Putin was then appointed (not elected) prime minister by Yeltsin, whom he then succeeded as president when Yeltsin himself quit. Again, there was no election on that occasion — it was merely constitutional precedent that the first prime minister took over if the president resigned. Putin then did subsequently win the 2000 presidential election, with 53% of the vote, but amidst widespread allegations of fraud.31 In 2004, he awarded himself a higher margin — 71.9% of the presidential vote this time, in an election heralded by rights groups as the end of Russia’s post-Soviet ‘experiment’ with democracy, given the degree of harassment of opposition candidates and Putin’s control of the media.32 If any more evidence was necessary to back up this claim, then the next 10 years provided ample proof. The contempt with which Putin himself holds democracy (and the Russian people) was laid bare by the merry-go-round ‘tandemocracy’ of alternating premierships and presidential terms he organised between himself and his faithful acolyte, Dmitry Medvedev, as they took it in turns to hold each office — and while everyone and their dog knew Putin himself was in charge the whole time.33

Now in his fourth presidential term, Putin has successfully eliminated independent media34 and physically ‘eliminated’ — i.e. had murdered — many of his opponents and critics. Dissidents have been hunted down and killed abroad, too, delivering the message that nowhere is safe if you go up against the Russian president. Denis Voronenkov, Boris Nemtsov, Boris Berezovsky, Stanislav Markelov, Anastasia Baburova, Sergie Magnitsky, Natalia Estimirova, Ana Politkovskaya, Sergei Yushenkov, Yuri Shchekochikhin, and Aleksandr Litvinenko are just some of the more famous journalists, politicians, business leaders and lawyers killed by Putin’s thugs.35 Post-invasion, the latest evidence of Russia’s ‘democracy’ can be seen on Youtube in the arrest of anti-war protestors simply for standing still, or holding up blank pieces of paper.36

None of this is to say that Putin does not have his supporters — or that indeed, he was not particularly popular in the ‘00s, when he brought an end to much of the hyper-corruption and chaos of the Yeltsin years. He is, however, an autocrat, never a democrat — and an autocrat whose beliefs are deeply reactionary and revanchist.

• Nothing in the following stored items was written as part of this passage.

-- ==== Sys2Proof/Laws/State.lean ====
section
/-! SUPPORT. What each field of the state reads as at reset: one lemma per field (spec/14 R305, spec/19 R399, spec/20
R430). -/

namespace Sys2Proof.Machine

@[simp] theorem reset_agenda : State.reset.agenda = [] := rfl
@[simp] theorem reset_cur : State.reset.cur = Cur.none := rfl
@[simp] theorem reset_freeCtr : State.reset.freeCtr = 0 := rfl
@[simp] theorem reset_nextId : State.reset.nextId = 1 := rfl
@[simp] theorem reset_dtb : State.reset.dtb = 0 := rfl
@[simp] theorem reset_clk : State.reset.clk = 0 := rfl
@[simp] theorem reset_mem : State.reset.mem = [] := rfl
@[simp] theorem reset_hostMem : State.reset.hostMem = [] := rfl
@[simp] theorem reset_verified : State.reset.verified = [] := rfl
@[simp] theorem reset_codeBad : State.reset.codeBad = [] := rfl
@[simp] theorem reset_gangs : State.reset.gangs = [] := rfl
@[simp] theorem reset_teams : State.reset.teams = [] := rfl
@[simp] theorem reset_crews : State.reset.crews = [] := rfl
@[simp] theorem reset_grids : State.reset.grids = [] := rfl
@[simp] theorem reset_ctxs : State.reset.ctxs = [] := rfl
@[simp] theorem reset_dens : State.reset.dens = [] := rfl
@[simp] theorem reset_cmds : State.reset.cmds = [] := rfl
@[simp] theorem reset_waiters : State.reset.waiters = [] := rfl
@[simp] theorem reset_wbuf : State.reset.wbuf = [] := rfl
@[simp] theorem reset_lines : State.reset.lines = [] := rfl
@[simp] theorem reset_leases : State.reset.leases = [] := rfl
@[simp] theorem reset_privLines : State.reset.privLines = [] := rfl
@[simp] theorem reset_tlb : State.reset.tlb = [] := rfl
@[simp] theorem reset_walkCache : State.reset.walkCache = [] := rfl
@[simp] theorem reset_icache : State.reset.icache = [] := rfl
@[simp] theorem reset_barDones : State.reset.barDones = [] := rfl
@[simp] theorem reset_ahead : State.reset.ahead = [] := rfl
@[simp] theorem reset_waits : State.reset.waits = [] := rfl
@[simp] theorem reset_tokens : State.reset.tokens = [1, 1, 1, 1] := rfl
@[simp] theorem reset_parkq : State.reset.parkq = [] := rfl
@[simp] theorem reset_parkSeq : State.reset.parkSeq = [] := rfl
@[simp] theorem reset_escTotals : State.reset.escTotals = [] := rfl
@[simp] theorem reset_tiles : State.reset.tiles = [] := rfl
@[simp] theorem reset_tilePend : State.reset.tilePend = [] := rfl
@[simp] theorem reset_tilePoison : State.reset.tilePoison = [] := rfl
@[simp] theorem reset_weights : State.reset.weights = [] := rfl
@[simp] theorem reset_wPoison : State.reset.wPoison = [] := rfl
@[simp] theorem reset_dealer : State.reset.dealer = [] := rfl
@[simp] theorem reset_carve : State.reset.carve = [] := rfl
@[simp] theorem reset_rr : State.reset.rr = [] := rfl
@[simp] theorem reset_yielded : State.reset.yielded = [] := rfl
@[simp] theorem reset_withheld : State.reset.withheld = [] := rfl
@[simp] theorem reset_traceBuf : State.reset.traceBuf = [] := rfl
@[simp] theorem reset_traceSeq : State.reset.traceSeq = [] := rfl
@[simp] theorem reset_memPoison : State.reset.memPoison = [] := rfl
@[simp] theorem reset_dtborg : State.reset.dtborg = 0 := rfl
@[simp] theorem reset_dtbOffs : State.reset.dtbOffs = 0 := rfl
@[simp] theorem reset_dtbSrc : State.reset.dtbSrc = 0 := rfl
@[simp] theorem reset_dtbState : State.reset.dtbState = 0 := rfl
@[simp] theorem reset_dtbSlew : State.reset.dtbSlew = 0 := rfl
@[simp] theorem reset_dtbLocked : State.reset.dtbLocked = false := rfl
@[simp] theorem reset_lnktmo : State.reset.lnktmo = 1000 := rfl
@[simp] theorem reset_systrbase : State.reset.systrbase = 0 := rfl
@[simp] theorem reset_systrsize : State.reset.systrsize = 0 := rfl
@[simp] theorem reset_systrwr : State.reset.systrwr = 0 := rfl
@[simp] theorem reset_systrrd : State.reset.systrrd = 0 := rfl
@[simp] theorem reset_linkTable : State.reset.linkTable = [] := rfl
@[simp] theorem reset_devNo : State.reset.devNo = 0 := rfl
@[simp] theorem reset_ports : State.reset.ports = List.replicate 24 ⟨.down, 0, 0, 0⟩ := rfl
@[simp] theorem reset_unreach : State.reset.unreach = [] := rfl
@[simp] theorem reset_mrs : State.reset.mrs = List.replicate 16 0 := rfl
@[simp] theorem reset_fenced : State.reset.fenced = false := rfl
@[simp] theorem reset_nres : State.reset.nres = 0 := rfl
@[simp] theorem reset_softCorr : State.reset.softCorr = [] := rfl
@[simp] theorem reset_softUnc : State.reset.softUnc = [] := rfl
@[simp] theorem reset_sinks : State.reset.sinks = List.replicate 4 ⟨0, 0⟩ := rfl
@[simp] theorem reset_completions : State.reset.completions = [] := rfl
@[simp] theorem reset_mgmtBad : State.reset.mgmtBad = 0 := rfl
@[simp] theorem reset_peerBad : State.reset.peerBad = 0 := rfl
@[simp] theorem reset_msix : State.reset.msix = [] := rfl
@[simp] theorem reset_copies : State.reset.copies = [] := rfl
@[simp] theorem reset_decs : State.reset.decs = [] := rfl
@[simp] theorem reset_saved : State.reset.saved = [] := rfl
@[simp] theorem reset_spdm : State.reset.spdm = ⟨[], []⟩ := rfl
@[simp] theorem reset_sent : State.reset.sent = [] := rfl
@[simp] theorem reset_hostOut : State.reset.hostOut = [] := rfl
@[simp] theorem reset_rrCtx : State.reset.rrCtx = 0 := rfl
@[simp] theorem reset_peerGwct : State.reset.peerGwct = [] := rfl
@[simp] theorem reset_peerIn : State.reset.peerIn = [] := rfl
@[simp] theorem reset_sysPend : State.reset.sysPend = [] := rfl
@[simp] theorem reset_sinkRr : State.reset.sinkRr = [] := rfl
@[simp] theorem reset_inRom : State.reset.inRom = false := rfl

end Sys2Proof.Machine
end

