theorem met_EngineCommandsPost :
    (∃ x ∈ otherPostings 9 16 4 false, x.instr = .rowopRedSum 9 16 4 false ∧ postable (postingWorld rowPosting) rowPosting x 9 ∧
      curSlot (postingWorld rowPosting) rowPosting (.queueSlot x.unit) = true) ∧
    (∃ x ∈ matrixPostings 9 16 4 true, x.instr = .mma 9 16 4 true ∧ postable (postingWorld (mmaPosting 15)) (mmaPosting 15) x 9 ∧
      convOf (makeCmd (postingWorld (mmaPosting 15)) (mmaPosting 15) x.kind 9 x.regs 0) = 15 ∧
      curSlot (postingWorld (mmaPosting 15)) (mmaPosting 15) (.queueSlot x.unit) = true) ∧
    ∃ x ∈ matrixPostings 9 16 4 true, x.instr = .mma 9 16 4 true ∧ postable (postingWorld (mmaPosting 3)) (mmaPosting 3) x 9 ∧
      convOf (makeCmd (postingWorld (mmaPosting 3)) (mmaPosting 3) x.kind 9 x.regs 0) = 3 ∧
      (onPath (mmaPosting 3) path).length = 4 ∧ gangTeam (postingWorld (mmaPosting 3)) (mmaPosting 3) = some postingTeam ∧
      (convReg postingTeam 3).first = none ∧ (convReg postingTeam 3).size = 8 ∧ (convReg postingTeam 3).count + 4 = 8 ∧
      (convReg { postingTeam with conv := [(3, ⟨8, 2, none⟩)] } 3).count + 4 < 8 ∧ (postingWorld (mmaPosting 3)).cmds = [] := by
  unfold postable
  exact ⟨⟨_, .head _, by decide +kernel⟩, ⟨_, .head _, by decide +kernel⟩, _, .head _, by decide +kernel⟩

theorem met_EngineCommandsPost_executes : Executes (postingWorld rowPosting) rowPosting path ∧
    Executes (postingWorld (mmaPosting 3)) (mmaPosting 3) path := by
  have idle : ∀ g ∈ [rowPosting, mmaPosting 3], Idle g ∧ curGang (postingWorld g) = some g := by
    simp only [List.forall_mem_cons, List.not_mem_nil, false_implies, implies_true, and_true]
    refine ⟨⟨?_, by decide +kernel⟩, ?_, by decide +kernel⟩ <;> constructor <;> decide +kernel
  exact ⟨⟨(idle _ (.head _)).2, by decide +kernel, (idle _ (.head _)).1⟩, (idle _ (.tail _ (.head _))).2, by decide +kernel,
    (idle _ (.tail _ (.head _))).1⟩

end Sys2Proof.Tests
end

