theorem met_PeerMessagesArrive_atomic : 0x10000 % atomSize .add true = 0 ∧ grantRun linkedCtx false false 0x10000 (atomSize .add true) = true ∧
    grantRun linkedCtx false true 0x10000 (atomSize .add true) = true ∧ linePoison linked 0x10000 (atomSize .add true) = false ∧
    AtomicOp.add ≠ .lr ∧ AtomicOp.add ≠ .sc := by decide +kernel

theorem met_PeerMessagesArrive_denied : linkUp linked 7 = true ∧ linkEntries linked 7 3 = [] ∧ (linkEntries linked 6 4).length = 1 ∧
    admitted linked 6 4 0 = none ∧ admitted linked 6 4 3 = none ∧ 0x10000 % 128 + 4 ≤ 128 ∧ (toBytes 4 7).length = 4 ∧
    sparseGet 0 linked.peerGwct 7 ≤ dieNow linked hubDie :=
  ⟨all_up _ _ rfl, by decide +kernel⟩

/-- The part of an operation's word on device 6, and the message that carried it. -/
def farPart : LanePart := { loading with tgt := 2, dev := 6 }

/-- Its message. -/
def farMsg (kind : OutKind) : Msg := ⟨6, 0, 950, 900, [0], kind, [(0x601000, 4, [])], false⟩

/-- A gang with an operation on its way to device 6, and its machine. -/
def peering (kind : OutKind) : State :=
  { withGang (returning kind farPart) with ports := List.replicate 24 ⟨.up, 0, 0, 0⟩, sent := [farMsg kind] }

theorem met_ResponsesAndPorts : ∀ kind ∈ [OutKind.external, .load 4 false, .atomic .add false .rne 0],
    let s := peering kind
    let g := returning kind farPart
    let t := { thread 0 with inflight := [⟨900, 20, false, false, none⟩] }
    findMsg s 950 = some (farMsg kind) ∧ opGang s 900 = some (g, { op0 with kind := kind, parts := [farPart] }) ∧ toPeer farPart = true ∧
    farPart.dev = (farMsg kind).dev ∧ farPart.lpos ∈ (farMsg kind).lanes ∧ findGang s g.core g.slot = some g ∧
    farPart.lpos < 64 ∧ findThread g farPart.lpos = some t ∧ (toBytes 4 7).length = farPart.size ∧ sizeBytes 4 = farPart.size ∧
    atomSize .add false = farPart.size ∧ (∀ e ∈ t.inflight, e.op = 900 ∧ e.reg = farPart.reg) ∧ waitCount s (coreDie g.core) < 4096 ∧ s.waiters = [] ∧ (farMsg kind).err = false := by
  decide +kernel

theorem met_ResponsesAndPorts_up (kind : OutKind) : linkUp (peering kind) (farMsg kind).dev = true ∧
    linkUp { peering kind with ports := List.replicate 24 ⟨.down, 0, 0, 0⟩ } (farMsg kind).dev = false :=
  ⟨all_up _ _ rfl, all_down _ _ rfl⟩

/-- A loaded word comes from the peer, or is refused. -/
def answer (ok : Bool) (f : State → Gang → Bool) : Bool :=
  let kind := OutKind.load 4 false
  (answerOp (peering kind) (returning kind farPart) { op0 with kind := kind, parts := [farPart] } (farMsg kind) ok (toBytes 4 7)).any (fun u =>
    after (.loadReturn 5 3 900) { u with dtb := u.dtb + 48 } (fun v => (findGang v 5 3).any (fun k => k.out == [] && f v k)))

theorem test_peer_response :
    answer true (fun v k => v.mem == world.mem && (k.threads.map (·.inflight)).head? == some [⟨900, 20, false, false, some 7⟩]) = true ∧
    answer false (fun _ k => k.parked.map (fun q => (q.mask, q.cause)) == [(1, .fault true 0 .access)]) = true := by decide +kernel

theorem met_ResponsesAndPorts_port : world.ports[23]?.map (·.state) = some .down ∧
    after (.linkPortStateChange 23 .down) world (fun u => u == world) = true ∧
    after (.linkPortStateChange 23 .up) world (fun u => u.ports.map (·.state) == List.replicate 23 PortState.down ++ [.up] &&
      u.traceBuf.map (fun r => (r.sys, r.src)) == [(true, .hub 23)]) = true ∧
    after (.flitRetransmission 0) world (fun u => u.ports.map (·.retrans) == 1 :: List.replicate 23 0) = true := by decide +kernel

/-- A store on its way to device 6, and its machine at tick `now` with every port in a state since reset. -/
def lost (st : PortState) (now : Nat) : State :=
  { peering .external with ports := List.replicate 24 ⟨st, 0, 0, 0⟩, dtb := now, lnktmo := 1 }

theorem met_ResponsesAndPorts_reached : ∀ x ∈ [(PortState.up, 100000), (.down, 16000)], ∃ i p, i < 24 ∧ reaches 6 i = true ∧
    (lost x.1 x.2).ports[i]? = some p ∧ (p.state = .up ∨ p.state = .degraded ∨ (lost x.1 x.2).dtb ≤ p.since + 16000 * (lost x.1 x.2).lnktmo.toNat) := by
  intro x hx
  have main : Config.mainPort 6 % 24 < 24 := Nat.mod_lt _ (by decide)
  refine ⟨_, ⟨x.1, 0, 0, 0⟩, main, by simp [reaches], List.getElem?_replicate.trans (if_pos main), ?_⟩
  simp only [List.mem_cons, List.not_mem_nil, or_false] at hx
  obtain rfl | rfl := hx <;> simp [lost]

theorem met_ResponsesAndPorts_unreachable : (∀ i p, i < 24 → (lost .down 100000).ports[i]? = some p →
      p.state ≠ .up ∧ p.state ≠ .degraded ∧ p.since + 16000 * (lost .down 100000).lnktmo.toNat < (lost .down 100000).dtb) ∧
    openMsgs (lost .down 100000) 6 = [farMsg .external] ∧ openMsgs (lost .down 100000) 7 = [] ∧
    ∀ m ∈ openMsgs (lost .down 100000) 6, m.kind = .external ∧ msgCtx (lost .down 100000) m = some 1 := by
  refine ⟨fun i p hi hp => ?_, by decide +kernel⟩
  simp only [lost, List.getElem?_replicate, hi, if_true, Option.some.injEq] at hp
  subst hp
  decide

/-! ### The host -/

theorem met_HostAccessesComplete : 0x10040 % 128 + 64 ≤ 128 ∧ (1 : Nat) < 33 ∧ hostMay idle 1 0x10040 64 true = true ∧
    hostMay idle 2 0x10040 64 true = false ∧ hostMay idle 2 0x10040 64 false = false ∧ linePoison idle 0x10040 64 = false ∧
    hostMay idle 1 0x10040 64 false = true := by decide +kernel

theorem test_host_access :
    after (.hostWrite 1 0x10040 (toBytes 64 7)) idle (fun u => memBytes u 0x10040 64 == toBytes 64 7) = true ∧
    after (.hostWrite 2 0x10040 (toBytes 64 7)) idle (fun u => u.peerBad == 1 && u.mem == idle.mem) = true ∧
    after (.hostRead 1 0x2000 8) idle (fun u => u.hostOut == [toBytes 8 descr]) = true ∧
    after (.hostRead 2 0x2000 8) idle (fun u => u == idle) = true := by decide +kernel

theorem met_HostAccessesComplete_atomic : cxlAtomic .add = true ∧ 0x10000 % atomSize .add false = 0 ∧
    (hostMay idle 32 0x10000 4 false = true ∧ hostMay idle 32 0x10000 4 true = true) ∧ hostMay idle 2 0x10000 4 true = false ∧
    after (.hostAtomic 32 0x10000 true .add false 5 0) idle (fun u => memBytes u 0x10000 4 == toBytes 4 5 && u.hostOut == [toBytes 4 0]) = true ∧
    after (.hostAtomic 32 0x10000 false .add false 5 0) idle (fun u => u.mem == idle.mem && u.agenda == [.hostWrite 32 0x10000 (toBytes 4 5)]) = true ∧
    after (.hostAtomic 2 0x10000 true .add false 5 0) idle (fun u => u.peerBad == idle.peerBad + 1 && u.mem == idle.mem) = true := by
  decide +kernel

end Sys2Proof.Tests
end

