-- ==== Sys2Proof/Tests/Witness5.lean ====
section
/-! SUPPORT. For each statement about reports, time, management, escalations, soft errors, reset and the step, states and operands that
meet its hypotheses, and what the event does there. -/

set_option Elab.async false

namespace Sys2Proof.Tests

open Sys2Proof.Machine Sys2Proof.Claims

/-! ### Reports and time -/

/-- A trace record of core 5, and one of the hub. -/
def traced (sys : Bool) (mode : Nat) : TraceRec := ⟨.core 5, 1, sys, toBytes 64 0x1234, none, 0, mode, 1⟩

/-- The record of the hub that goes before it. -/
def hubTraced : TraceRec := ⟨.hub 0, 1, true, toBytes 64 1, none, 0, 1, 0⟩

/-- The machine with both, a system ring, and the tenant as given; its sink 0 has served the hub last. -/
def tracing (sys : Bool) (mode : Nat) (c : Ctx) : State :=
  { idle with
    traceBuf := [hubTraced, traced sys mode], systrbase := 0x900000, systrsize := 4096, ctxs := [c]
    sinkRr := [(0, srcNum (.hub 0))] }

/-- The tenant with a trace ring whose last record is next, and with none. -/
def ringed (size wr : Nat) (mode : Nat) : Ctx := { tenant with trbase := 0x800000, trsize := toDword size, trwr := toDword wr, trrd := 64, trcfg := toDword mode }

/-- A tenant's ring with one place left, and in a fallback; a full one. -/
def roomy (fall : Bool) : Ctx := { ringed 4096 4032 1 with trFall := fall }

theorem met_RecordsReachTheirRings_sink :
    (∀ sys ∈ [true, false], ∀ fall ∈ [true, false],
      let s := tracing sys 1 (roomy fall)
      s.traceBuf = [hubTraced] ++ traced sys 1 :: [] ∧ hubTraced.src ≠ .core 5 ∧ (traced sys 1).src = .core 5 ∧ (traced sys 1).bytes.length = 64 ∧
        recWaits s (traced sys 1) = false ∧ recTurn s (traced sys 1) = true ∧ trFull (roomy fall) = false ∧
        ringFull s.systrsize s.systrwr s.systrrd s.sysPend.length = false ∧
        grantRun (roomy fall) false true (0x800000 + (4032 + 64 * 0) % 4096) 64 = true) ∧
    recWaits (tracing false 2 (ringed 4096 0 2)) (traced false 2) = true ∧
    recTurn { tracing true 1 tenant with sinkRr := [(0, srcNum (.core 5))] } (traced true 1) = false ∧
    trFull (ringed 4096 0 2) = true ∧ recWaits (tracing false 1 (ringed 4096 0 1)) (traced false 1) = false := by decide +kernel

theorem test_trace_sink :
    after (.traceSinkWrite (.core 5)) (tracing true 1 tenant) (fun u => u.traceBuf.length == 1 && u.sysPend.length == 1 &&
      memBytes u 0x900000 64 == toBytes 64 0x1234) = true ∧
    after (.traceSinkWrite (.core 5)) (tracing false 1 (roomy true)) (fun u => u.traceBuf.length == 1 &&
      memBytes u 0x800FC0 64 == toBytes 64 (0x1234 + 2 ^ 33) && (findCtx u 1).map (·.trPend.length) == some 1) = true ∧
    after (.traceSinkWrite (.core 5)) (tracing false 2 (ringed 4096 0 2)) (fun u => u == tracing false 2 (ringed 4096 0 2)) = true ∧
    after (.traceSinkWrite (.core 5)) (tracing false 1 (ringed 4096 0 1)) (fun u => u.traceBuf.length == 1 && u.mem == idle.mem &&
      (findCtx u 1).map (·.trLost) == some 1) = true := by decide +kernel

Indeed, despite decrying the collapse of the Soviet Union as ‘the greatest geopolitical catastrophe of the century’ in 2005,37 he had earlier described communism as ‘a blind alley, far away from the mainstream of civilization’, in 1999.38 That earlier view seems to have come more to the fore in recent years, particularly as the Russian Communist Party itself has grown both more critical of him and more irrelevant, politically.39 Instead, Putin has courted more openly nationalist and fascist groups. His recent attendance at the funeral for Vladimir Zhironovsky, the most infamous of all recent Russian fascists in the Duma, should speak volumes to anyone still considering Putin in any way ‘progressive’.40

Annexing God.

THAT FUNERAL WAS officiated by Patriarch Kirill, too — the head of the Russian Orthodox Church. Orthodoxy is a key force for Putin, as it both lends a theological/ideological authority to his regime and enables him to reach out to Orthodox communities abroad on the basis of a shared and — very importantly — non-Western Christian religious community. Russia, the Kremlin argument goes, represents a quite different power in the world to the materialist and decadent West and its enlightenment ideas of human rights — a concept repeatedly condemned by Kirill and Putin and his close associates for leading to both Bolshevism and liberalism.41 Putin’s alliance with the Patriarch enabled an early annexing of God, in other words, on his way to annexing parts of Ukraine.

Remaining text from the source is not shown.